On Nov 11, 2007, at 11:24 PM, Alan Ho wrote:
After looking long and hard for a good way to process XML. I've looked at the Streaming XML Record reader, and frankly - it doesn't look good.
Agreed, the Streaming XML record reader is a hack. My personal opinion is that the current design is broken enough to be problematic. I think the best approach would be to use a SAX parser and process each file as a single file split.
I've been using a StAX parser (the one that comes with J2EE 5). DOM and SAX doesn't cut it cause the RecordReader interface needs the ability to "pull" record by record.
I don't understand the problem. You should be able to implement the RecordReader interface with a SAX parser.
1. FileSplit - I'm not sure if I should even try to implement this capability. I'm working off the LineRecordReader example, and the low level manipulation of bytes seem really tricky. With StAX, I'm not able to track where in the file I've read up to, so I'm unable to figure out when to stop parsing a section of the file. The only way that I can see this work is to "extend" my own version of BufferInputStream to track how many bytes have been read.
WIth XML, you can't really start reading in the middle of the file. So I don't see any way to handle file splits that are less than a full file.

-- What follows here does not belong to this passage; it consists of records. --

-- ==== Sys2Proof/Laws/ReachExec.lean ====
section
/-! SUPPORT. Laws/ReachExec.lean: what a command and a step can do to the queue, the variant, the register file, memory and the
free values. -/
namespace Sys2Proof.Machine

variable {r : State}
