theorem weightLoads (s : State) (p : Tile) (addr : ScratchOff) {n : Nat}
    (hn : n = meArrayBytes (meMode (s.meWf p (s.slot p))) + sideBytes) (hready : s.meReady p = true)
    (hvalid : s.meValid p (s.slot p) = true) (hfits : addr.val + n ≤ osBytes) (hempty : (s.meU p).shadow = [])
    (hue : s.ue = []) :
    ∃ t, exec (.weightBlockLoad p addr) s = .next t ∧
      ((s.meU p).active = [] → (t.meU p).active = s.bytes (osBase p + addr) n ∧ (t.meU p).shadow = []) ∧
      ((s.meU p).active ≠ [] → (t.meU p).active = (s.meU p).active ∧ (t.meU p).shadow = s.bytes (osBase p + addr) n) ∧
      (t.meU p).acc = (s.meU p).acc ∧ s.sameMem t ∧ s.regsBut t [ME_STATUS p] := by
  have hbytes : s.bytes (osBase p + addr) n ≠ [] := State.bytes_ne_nil (by simp [hn, sideBytes])
  refine ⟨_, exec_weightBlockLoad_clean hn hready hvalid hfits hempty hue, fun hinactive => ?_, fun hactive => ?_, by simp,
    by simp, ((State.regsBut_refl s _).setMe p _).trans (State.regsBut_meStatus _ p)⟩
  · have hswap := MeUnit.swap_of_inactive (u := { s.meU p with shadow := s.bytes (osBase p + addr) n }) hinactive hbytes
    simp [hswap]
  · have hswap := MeUnit.swap_of_active (u := { s.meU p with shadow := s.bytes (osBase p + addr) n }) hactive
    simp [hswap]

/-! ## Slice sets (R35, R62) -/

@[simp] theorem State.sameMem_portVectors {l : List AccEntry} : s.sameMem (t.portVectors l).2 ↔ s.sameMem t := Iff.rfl

theorem State.regsBut.portVectors {k : List Nat} (h : s.regsBut t k) (l : List AccEntry) :
    s.regsBut (t.portVectors l).2 k := h.of_regs_eq rfl

theorem State.meEmit_to_port {p : Nat} (htarget : s.fld (ME_SLOT_CFG p (s.slot p)) ME_SLOT_CFG.emit_target = 0)
    (hout : (s.meU p).out = []) (hdone : (s.meU p).acc.any (fun e => e.2.done) = true) :
    s.meEmit p = ((s.portVectors (((s.meU p).acc.filter (fun e => e.2.done)).map (fun e => e.2))).2.setMe p
      { s.meU p with out := (s.portVectors (((s.meU p).acc.filter (fun e => e.2.done)).map (fun e => e.2))).1,
                     acc := (s.meU p).acc.filter (fun e => !e.2.done) }).meStatus p := by
  have hready : ((s.meU p).acc.filter (fun e => e.2.done)).isEmpty = false := by
    simpa using hdone
  simp only [State.meEmit, hready, htarget, hout]
  rfl

theorem sliceSets (s : State) (p : Tile) (hopen : s.fenced p = false) (hrun : s.isHalted (haltMe p) = false)
    (htarget : s.fld (ME_SLOT_CFG p (s.slot p)) ME_SLOT_CFG.emit_target = 0) (hout : (s.meU p).out = [])
    (hdone : (s.meU p).acc.any (fun e => e.2.done) = true) :
    ∃ t, exec (.sliceSetEmit p) s = .next t ∧ (t.meU p).acc = (s.meU p).acc.filter (fun e => !e.2.done) ∧
      (t.meU p).out = (s.portVectors (((s.meU p).acc.filter (fun e => e.2.done)).map (fun e => e.2))).1 ∧
      (t.meU p).active = (s.meU p).active ∧ s.sameMem t ∧ s.regsBut t [ME_STATUS p] := by
  have hexec : exec (.sliceSetEmit p) s = .next (s.meEmit p) := congrArg Host.Outcome.next (if_neg (by simp [hopen, hrun]))
  rw [State.meEmit_to_port htarget hout hdone] at hexec
  exact ⟨_, hexec, by simp, by simp, by simp, by simp,
    (((State.regsBut_refl s _).portVectors _).setMe p _).trans (State.regsBut_meStatus _ p)⟩

/-- Settles O26 (R35, R59, R60, R62): loads of weight blocks and emission of slice sets to the output port. -/
theorem weightsAndSliceSets : Obligations.WeightsAndSliceSets :=
  ⟨fun s p addr => weightLoads s p addr rfl, sliceSets⟩

/-! ## Acknowledgements (R170, R173) -/

theorem atPlace_tile {at_ : MeshPlace} {tile edge : Nat → State} (h : at_.val < 256) :
    s.atPlace at_ tile edge = tile at_ := if_pos h

theorem State.win_winOut (s : State) (p e : Nat) (w : WinEntry) (hsrc : w.src = none) :
    s.winOut p e w = s.setEpWin p e { s.ep p e with win := (s.ep p e).win.erase w } := by
  simp [State.winOut, State.releaseSrc, hsrc]

@[simp] theorem State.sameMem_netDrop {i : Nat} : s.sameMem (t.netDrop i) ↔ s.sameMem t := Iff.rfl

theorem State.regsBut.netDrop {l : List Nat} (h : s.regsBut t l) (i : Nat) : s.regsBut (t.netDrop i) l := h.of_regs_eq rfl

@[simp] theorem State.ep_netDrop {i p e : Nat} : (s.netDrop i).ep p e = s.ep p e := rfl
@[simp] theorem State.net_netDrop {i : Nat} : (s.netDrop i).net = s.net.eraseIdx i := rfl

@[simp] theorem State.net_setEpWin {p e : Nat} {u : EpUnit} : (s.setEpWin p e u).net = s.net := by
  simp [State.setEpWin]

theorem State.ackAt_effect {p i : Nat} {e : Fin 64} {x : NetMsg} {w : WinEntry} (hdest : x.msg.destEp = e.val)
    (hentry : (s.ep p e).entry x.msg.chanSeq = some w) (harr : s.arrivedAt p [kAck] = some (i, x)) (hsrc : w.src = none) :
    ((s.ackAt p).ep p e).win = (s.ep p e).win.erase w ∧ (s.ackAt p).fld (CH_EP_STATE p e) CH_EP_STATE.nack_run = 0 ∧
      (s.ackAt p).net = s.net.eraseIdx i ∧ s.sameMem (s.ackAt p) ∧ s.regsBut (s.ackAt p) [CH_EP_STATE p e] := by
  have hlt : e.val % 64 = e := Nat.mod_eq_of_lt e.isLt
  have heq : s.ackAt p = ((s.netDrop i).setEpWin p e { s.ep p e with win := (s.ep p e).win.erase w }).setFld
      (CH_EP_STATE p e) CH_EP_STATE.nack_run 0 := by
    simp [State.ackAt, harr, hdest, hlt, hentry, State.canRelease, hsrc, State.win_winOut]
  rw [heq]
  have hin : CH_EP_STATE p e ∈ [CH_EP_STATE p e] := List.mem_singleton_self _
  exact ⟨by simp, State.fld_setFld_lt (by decide) (by decide), by simp, by simp,
    (((State.regsBut_refl s _).netDrop i).setEpWin hin _).setFld hin _ _⟩

@[simp] theorem State.ep_chCount {p a i j : Nat} {f : Field} : (s.chCount p a f).ep i j = s.ep i j :=
  ite_k (fun (t : State) => t.ep i j = s.ep i j) rfl rfl

@[simp] theorem State.net_chCount {p a : Nat} {f : Field} : (s.chCount p a f).net = s.net :=
  ite_k (fun (t : State) => t.net = s.net) rfl rfl

@[simp] theorem State.sameMem_chCount {p a : Nat} {f : Field} : s.sameMem (t.chCount p a f) ↔ s.sameMem t := by
  unfold State.chCount
  split <;> simp

theorem State.regsBut.chCount {l : List Nat} (h : s.regsBut t l) {p a : Nat} (ha : a ∈ l) (f : Field) :
    s.regsBut (t.chCount p a f) l := ite_k (s.regsBut · l) h (h.addSat ha f 1)

/-- A NACK of a reason that is retried marks its message for the next round. -/
theorem State.chNacked_retry {p e reason : Nat} {w : WinEntry} (hretry : retryReason reason = true) :
    ((s.chNacked p e w reason).ep p e).roundNacked = true ∧
      ((s.chNacked p e w reason).ep p e).win =
        (s.ep p e).win.map (fun y => if y = w then { y with nacked := true } else y) ∧
      (s.chNacked p e w reason).net = s.net ∧ s.sameMem (s.chNacked p e w reason) ∧
      s.regsBut (s.chNacked p e w reason) [CH_EP_STATE p e] := by
  have hin : CH_EP_STATE p e ∈ [CH_EP_STATE p e] := List.mem_singleton_self _
  simp only [State.chNacked, hretry, if_true]
  split
  · exact ⟨by simp, by simp, by simp, by simp, (State.regsBut_refl s _).setEpWin hin _⟩
  · exact ⟨by simp, by simp, by simp, by simp, ((State.regsBut_refl s _).setEpWin hin _).setFld hin _ _⟩

theorem State.nackAt_effect {p i : Nat} {e : Fin 64} {x : NetMsg} {w : WinEntry} (hdest : x.msg.destEp = e.val)
    (hentry : (s.ep p e).entry x.msg.chanSeq = some w) (harr : s.arrivedAt p [kNack] = some (i, x))
    (hretry : retryReason (x.msg.operand % 256) = true) :
    ((s.nackAt p).ep p e).roundNacked = true ∧
      ((s.nackAt p).ep p e).win = (s.ep p e).win.map (fun y => if y = w then { y with nacked := true } else y) ∧
      (s.nackAt p).net = s.net.eraseIdx i ∧ s.sameMem (s.nackAt p) ∧
      s.regsBut (s.nackAt p) [CH_EP_STATE p e, CH_NACKS p] := by
  have heq : s.nackAt p =
      ((s.netDrop i).chCount p (CH_NACKS p) CH_NACKS.received).chNacked p e w (x.msg.operand % 256) := by
    simp [State.nackAt, harr, hdest, hentry]
  obtain ⟨hround, hwin, hnet, hmem, hregs⟩ :=
    ((s.netDrop i).chCount p (CH_NACKS p) CH_NACKS.received).chNacked_retry (p := p) (e := e) (w := w) hretry
  rw [heq]
  refine ⟨hround, by simpa using hwin, by simpa using hnet, State.sameMem.trans (by simp) hmem, ?_⟩
  exact (((State.regsBut_refl s _).netDrop i).chCount (by simp) _).trans (hregs.mono (by simp))

/-! ## Rounds of retransmission (R173) -/

/-- A list of messages sent by an endpoint adds as many to the mesh and changes nothing else. -/
theorem State.foldl_chInject (l : List WinEntry) (s : State) (p e : Nat) :
    l.foldl (fun s w => s.chInject p e w.msg) s = { s with net := (l.foldl (fun s w => s.chInject p e w.msg) s).net } ∧
      (l.foldl (fun s w => s.chInject p e w.msg) s).net.length = s.net.length + l.length := by
  induction l generalizing s with
  | nil => exact ⟨rfl, rfl⟩
  | cons w l ih =>
    obtain ⟨hrest, hlen⟩ := ih (s.chInject p e w.msg)
    have hone : (s.chInject p e w.msg).net.length = s.net.length + 1 := by simp [State.chInject]
    rw [List.foldl_cons]
    exact ⟨hrest, by rw [hlen, hone, List.length_cons]; omega⟩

2. Should I even bother with JAXB ? If its cumbersome, then I'd rather not use it. Alternatively, when calling "next", the application returns a single record represented by XML.
I think JAXB would be overkill. A simple SAX parser should be fine, I think...
4. I'm I re-inventing the wheel - has someone else done this ? Please let me know.
I don't think anyone has done it yet. If you can make a generally useful InputFormat, it would be nice to contribute it back.
-- Owen